### PROBLEM DESCRIPTION:
Tally up the lines below containing the string "Option", then write the number alone.

Records from a data collection:
-- ==== Sys2Proof/Machine/Messaging.lean ====
section
/-! DEFINITION. Messages, atomics, fences, groups and the Carousel: send, sendf, flag, gamo, fence, gjoin, gleave, gbar, and the events
that carry and deliver packets (spec/11_ordering.md R219 to R240). -/

namespace Sys2Proof.Machine

/-! ### Destination words (R219) -/

def dstFlagw (w : Word) : Nat := fieldNat w 63 43
def dstPkg (w : Word) : Nat := fieldNat w 42 31
def dstDie (w : Word) : Nat := fieldNat w 30 28
def dstCore (w : Word) : Nat := fieldNat w 27 24
def dstOff (w : Word) : Nat := fieldNat w 23 0

/-! ### The Carousel (R236 to R240) -/

/-- The next stop in a direction. -/
def nextStop (stop : Nat) (cw : Bool) : Nat := if cw then (stop + 1) % 8 else (stop + 7) % 8

/-- The input port of a stop, by the direction of the packets that enter it. -/
def portIx (stop : Nat) (cw : Bool) : Nat := 2 * stop + (if cw then 0 else 1)

def State.port (s : State) (k : Nat) : Port := s.ports.getD k {}

def State.modPort (s : State) (k : Nat) (f : Port → Port) : State := { s with ports := modAt s.ports k f }

/-- Hops from one stop to another in a direction. -/
def hops (a b : Nat) (cw : Bool) : Nat := if cw then (b + 8 - a) % 8 else (a + 8 - b) % 8

/-- Whether no link of a path is dead. -/
def State.pathAlive (s : State) (cw : Bool) : Nat → Nat → Bool
  | 0, _ => true
  | n + 1, stop => let t := nextStop stop cw; !(s.port (portIx t cw)).dead && s.pathAlive cw n t

/-- The egress port for a package (R240). -/
def egressPort (p : Nat) : Nat := (11 * p + p / 36) % 36

/-- The stop of a fabric port (R240). -/
def portStop (e : Nat) : Nat := if e < 32 then e / 4 else 2 * (e - 32)

/-- The direction a packet takes: the one forced, or the shorter one, clockwise at four hops; an unforced packet turns away from a dead
link. None when no way is left (R236). -/
def State.direction (s : State) (route : Route) (a b : Nat) : Option Bool :=
  let alive := fun (cw : Bool) => s.pathAlive cw (hops a b cw) a
  match route with
  | .cw => if alive true then some true else none
  | .ccw => if alive false then some false else none
  | .short =>
    let cw := decide (hops a b true ≤ 4)
    if alive cw then some cw else if alive (!cw) then some (!cw) else none

/-! ### Launching and settling packets -/

/-- What becomes of a packet (R222, R225, R228). -/
inductive Fate where
  | delivered (poisoned : Nat)
  | refused
  | dead
  deriving DecidableEq, Repr

/-- The permits that a packet's slots will give back. -/
def Slots.add (a b : Slots) : Slots := { sh := a.sh + b.sh, ma := a.ma + b.ma, mb := a.mb + b.mb, fb := a.fb + b.fb }

/-- The permits that a packet's slots owe, in the order in which its flits free them: its leading flits hold the reserved class, its
trailing ones SH (R237). -/
def Slots.owed (h : Slots) (pkt : Nat) : List Owed :=
  List.replicate h.ma ⟨pkt, 1⟩ ++ List.replicate h.mb ⟨pkt, 2⟩ ++ List.replicate h.fb ⟨pkt, 3⟩ ++ List.replicate h.sh ⟨pkt, 0⟩

/-- A packet leaves the port it is in: its slots are owed to the upstream count (R238). -/
def State.leavePort (s : State) (p : Packet) : State :=
  match p.wher with
  | .port stop cw => s.modPort (portIx stop cw) fun q => { q with owed := q.owed ++ p.held.owed p.id }
  | _ => s

/-- A command one of whose packets was refused or failed: the first such element is kept. -/
def Cmd.fail (c : Cmd) (e : Nat) : Cmd := { c with bad := some (min e (c.bad.getD e)) }

/-- Counts the end of a packet for its sender (R228): one that has been given up counts nothing more. -/
def State.countFate (s : State) (p : Packet) (f : Fate) : State :=
  if p.lost then s
  else
    let s1 := s.modCmd p.tid p.cmd fun c =>
      let c1 := { c with packets := c.packets.filter (· != p.id) }
      match f with
      | .delivered _ => c1
      | _ => c1.fail p.elem
    match f with
    | .delivered n => s1.countFence p.tid fun c => c.addPoisoned n
    | .refused => s1.countFence p.tid fun c => c.addRefused 1
    | .dead => s1.countFence p.tid fun c => c.addDead 1

/-- A packet is done with; what becomes of one from another package is that package's to count. -/
def State.settlePacket (s : State) (p : Packet) (f : Fate) : State :=
  let s0 := s.leavePort p
  let s1 := if p.src = s.dev.pkg.toNat then s0.countFate p f else s0
  { s1 with packets := s1.packets.filter fun q => q.id != p.id }

/-- Launches a packet from a die (R220, R236, R240): on its own die it goes core to core, otherwise by the Carousel to the destination die
or to its egress port's stop; for an unknown package, or with no way left, it fails, counted DEAD. -/
def State.launch (s : State) (p : Packet) (route : Route) : State :=
  let (s1, id) := s.newId
  let own := decide (p.pkg = s.dev.pkg.toNat)
  let exit := if own then p.die else portStop (egressPort p.pkg)
  let p1 := { p with id := id, src := s.dev.pkg.toNat, exitStop := exit, forced := route != .short }
  let s2 := s1.modCmd p.tid p.cmd fun c => { c with packets := c.packets ++ [id] }
  if !own && (s.dev.unknown.contains p.pkg || s.fabDead.getD (egressPort p.pkg) false) then s2.countFate p1 .dead
  else if exit = p.srcDie then
    { s2 with packets := s2.packets ++ [{ p1 with wher := if own then .core else .fabric }] }
  else
    match s.direction route p.srcDie exit with
    | none => s2.countFate p1 .dead
    | some cw => { s2 with packets := s2.packets ++ [{ p1 with cw := cw }] }

/-- A packet of another package enters this one at the fabric port for that package, whose stop it starts from (R240): on the destination
die it is at its core; otherwise the Carousel carries it; at a dead fabric port, or with no way left, it is that package's to count. -/
def State.arrival (s : State) (p : Packet) : State :=
  let own := s.dev.pkg.toNat
  if p.src = own || p.pkg != own || s.dev.unknown.contains p.src || s.fabDead.getD (egressPort p.src) false then s
  else
    let (s1, id) := s.newId
    let p1 : Packet :=
      { p with id := id, lost := false, after := none, srcDie := portStop (egressPort p.src), exitStop := p.die, forced := false,
               wher := .source, mainB := false, foot := false, held := {} }
    if p.die = p1.srcDie then { s1 with packets := s1.packets ++ [{ p1 with wher := .core }] }
    else
      match s.direction .short p1.srcDie p.die with
      | none => s1
      | some cw => { s1 with packets := s1.packets ++ [{ p1 with cw := cw }] }

/-- Flits of a packet (R220). -/
def Packet.flits (p : Packet) : Nat := (8 * p.data.length + 511) / 512

/-- The stop a packet waits at for a link, if it waits for one. -/
def Packet.stop? (p : Packet) : Option Nat :=
  match p.wher with
  | .source => some p.srcDie
  | .port k _ => if k = p.exitStop then none else some k
  | _ => none

def Packet.inRing (p : Packet) : Bool :=
  match p.wher with
  | .port .. => true
  | _ => false

/-- Whether another packet that waits for the same link goes first: those in the ring before injections, the oldest first (R237). -/
def goesBefore (q p : Packet) : Bool :=
  q.stop? == p.stop? && q.cw == p.cw && q.id != p.id &&
    ((q.inRing && !p.inRing) || (q.inRing == p.inRing && decide (q.id < p.id)))

/-- Takes n places from two classes, the own one first (R237). -/
def takeFrom (own : Nat) (n : Nat) : Nat × Nat := (min n own, n - min n own)

/-- place (R237): the slots taken and whether the packet is on the Footbridge from now on; none when it must wait. -/
def placeIn (h : Slots) (n : Nat) (mb foot : Bool) : Option (Slots × Bool) :=
  let own := if mb then h.mb else h.ma
  if !foot && decide (n ≤ h.sh) then some ({ sh := n }, false)
  else if !foot && decide (n ≤ own + h.sh) then
    let (a, b) := takeFrom own n
    some (if mb then { sh := b, mb := a } else { sh := b, ma := a }, false)
  else if n ≤ h.fb + h.sh then
    let (a, b) := takeFrom h.fb n
    some ({ sh := b, fb := a }, true)
  else none

/-- Slots taken away. -/
def Slots.sub (a b : Slots) : Slots := { sh := a.sh - b.sh, ma := a.ma - b.ma, mb := a.mb - b.mb, fb := a.fb - b.fb }

/-- The permit counts as they stood at the start of this cycle: what came back in it counts from the next (R343). -/
def Port.counts (q : Port) (now : Nat) : Slots := if q.backAt = now then q.have_.sub q.back else q.have_

/-- One slot of a class. -/
def Slots.one : Nat → Slots
  | 0 => { sh := 1 }
  | 1 => { ma := 1 }
  | 2 => { mb := 1 }
  | _ => { fb := 1 }

/-- Drops the first permit of a class that is owed for a packet with no earlier flit's permit before it; none if there is no such. -/
def payOwed (cls : Nat) : List Nat → List Owed → Option (List Owed)
  | _, [] => none
  | before, o :: r =>
    if o.cls = cls && !before.contains o.pkt then some r else (payOwed cls (o.pkt :: before) r).map (o :: ·)

/-- Whether a hop crosses the Landing, between stops 7 and 0. -/
def crosses (stop : Nat) (cw : Bool) : Bool := if cw then stop == 7 else stop == 0

/-- PACKET_PLACE (R237, R239, R240, R343): moves the head of a waiting packet over its next link once places are taken for all its flits,
by the counts as they stood at the start of the cycle, one packet on a link in a cycle. A dead link ahead fails it, unless it still stands at
its source, unforced, with another way to go. -/
def execPacketPlace (pkt : Nat) (s : State) : Answer :=
  match s.packets.find? fun p => p.id == pkt with
  | none => .next s
  | some p =>
    match p.stop? with
    | none => .next s
    | some stop =>
      let turn := s.direction .short p.srcDie p.exitStop
      let cw := if p.inRing || p.forced || s.pathAlive p.cw (hops p.srcDie p.exitStop p.cw) p.srcDie then p.cw else turn.getD p.cw
      let t := nextStop stop cw
      let k := portIx t cw
      let p1 := { p with cw := cw }
      if (s.port k).dead then .next (s.settlePacket p .dead)
      else if (s.port k).placedAt == some s.now || s.packets.any fun q => goesBefore q p1 then .next s
      else
        let mb := p.mainB || crosses stop cw
        match placeIn ((s.port k).counts s.now) p.flits mb p.foot with
        | none => .next s
        | some (h, foot) =>
          let s1 := (s.leavePort p).modPort k fun q => { q with have_ := q.have_.sub h, placedAt := some s.now }
          let p2 := { p1 with wher := .port t cw, mainB := mb, foot := p.foot || foot, held := h }
          .next { s1 with packets := s1.packets.map fun q => if q.id = pkt then p2 else q }

/-- PERMIT_RETURN (R237, R238, R343): a permit that a freed slot owes returns to the upstream count, of one packet its leading flits'
first, and counts from the next cycle. -/
def execPermitReturn (port cls : Nat) (s : State) : Answer :=
  .next (s.modPort port fun q =>
    match payOwed cls [] q.owed with
    | none => q
    | some r =>
      { q with
        owed := r, have_ := q.have_.add (Slots.one cls), backAt := s.now,
        back := if q.backAt = s.now then q.back.add (Slots.one cls) else Slots.one cls })

/-! ### Admission and delivery (R223, R225) -/

/-- Whether a window admits n bytes at an offset from a sender (R224, R225). -/
def winAdmits (w : Word) (pkg part off n : Nat) : Bool :=
  bitOf w 63 && (bitOf w 62 || fieldNat w 60 49 == pkg) && (bitOf w 61 || fieldNat w 48 45 == part) &&
    decide (64 * fieldNat w 17 0 ≤ off) && decide (off + n ≤ 64 * fieldNat w 35 18 + 64)

/-- Whether a partition's reset is in progress: its own command, or a device reset, or the reset of the die that DARG0 named as it was accepted,
where that names one (R225, R328, R333). -/
def State.resetting (s : State) (p : Nat) : Bool :=
  ((s.part p).cmd.busy && (s.part p).cmd.op == 4) ||
    (s.dev.cmd.busy && (s.dev.cmd.op == 6 ||
      (s.dev.cmd.op == 5 && match s.dev.cmd.inv with
        | some (d, _) => decide (d.toNat < 8) && (s.partsOn d.toNat).contains p
        | none => false)))

/-- Whether a core admits a packet: never when it belongs to no partition, is disabled, or its partition is quiesced or being reset
(R225, R321). -/
def State.admits (s : State) (core pkg part off n : Nat) : Bool :=
  match s.partOf core with
  | none => false
  | some p =>
    !(s.core core).disabled && !(s.part p).quiesced && !s.resetting p && (s.core core).wins.any fun w => winAdmits w pkg part off n

/-- Writes whole words into a core's scratchpad as requester X (R223). -/
def State.putWords (s : State) (core off : Nat) (ws : List (Word × Mark)) : State :=
  s.modCore core fun c => { c.spFresh (wordsFrom off (8 * ws.length)) with sp := c.sp.spWords off ws }

/-- Whether a packet is where it is delivered: at its core, at its destination's stop, or in the fabric. -/
def Packet.there (p : Packet) : Bool :=
  match p.wher with
  | .port k _ => k == p.exitStop
  | .source => false
  | _ => true

/-- Whether a packet's core takes it: what its head met, where some of it is written already (R225). -/
def State.takesPacket (s : State) (p : Packet) : Bool :=
  p.taken.isSome || s.admits (16 * p.die + p.core) p.src p.part p.off (8 * p.data.length)

/-- Writes the words of a packet up to its n-th that are not yet written, in increasing order, each once (R223). -/
def State.putPacket (s : State) (p : Packet) (n : Nat) : State :=
  let k := p.taken.getD 0
  s.putWords (16 * p.die + p.core) (p.off + 8 * k) ((p.data.take n).drop k)

/-- The first n words of a packet that is being delivered to a core of this package are written, if the core admits it as its head comes; its
delivery writes the others (R223, R225). -/
def State.deliverWords (s : State) (pkt n : Nat) : State :=
  match s.packets.find? fun p => p.id == pkt with
  | none => s
  | some p =>
    if p.there && p.pkg == s.dev.pkg.toNat && s.takesPacket p then
      { s.putPacket p n with packets := s.packets.map fun q => if q.id = pkt then { q with taken := some (max n (p.taken.getD 0)) } else q }
    else s

/-- Poisoned words of a payload. -/
def poisonedWords (ws : List (Word × Mark)) : Nat := (ws.filter fun w => w.2.isSome).length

### TASK RESPONSE:
4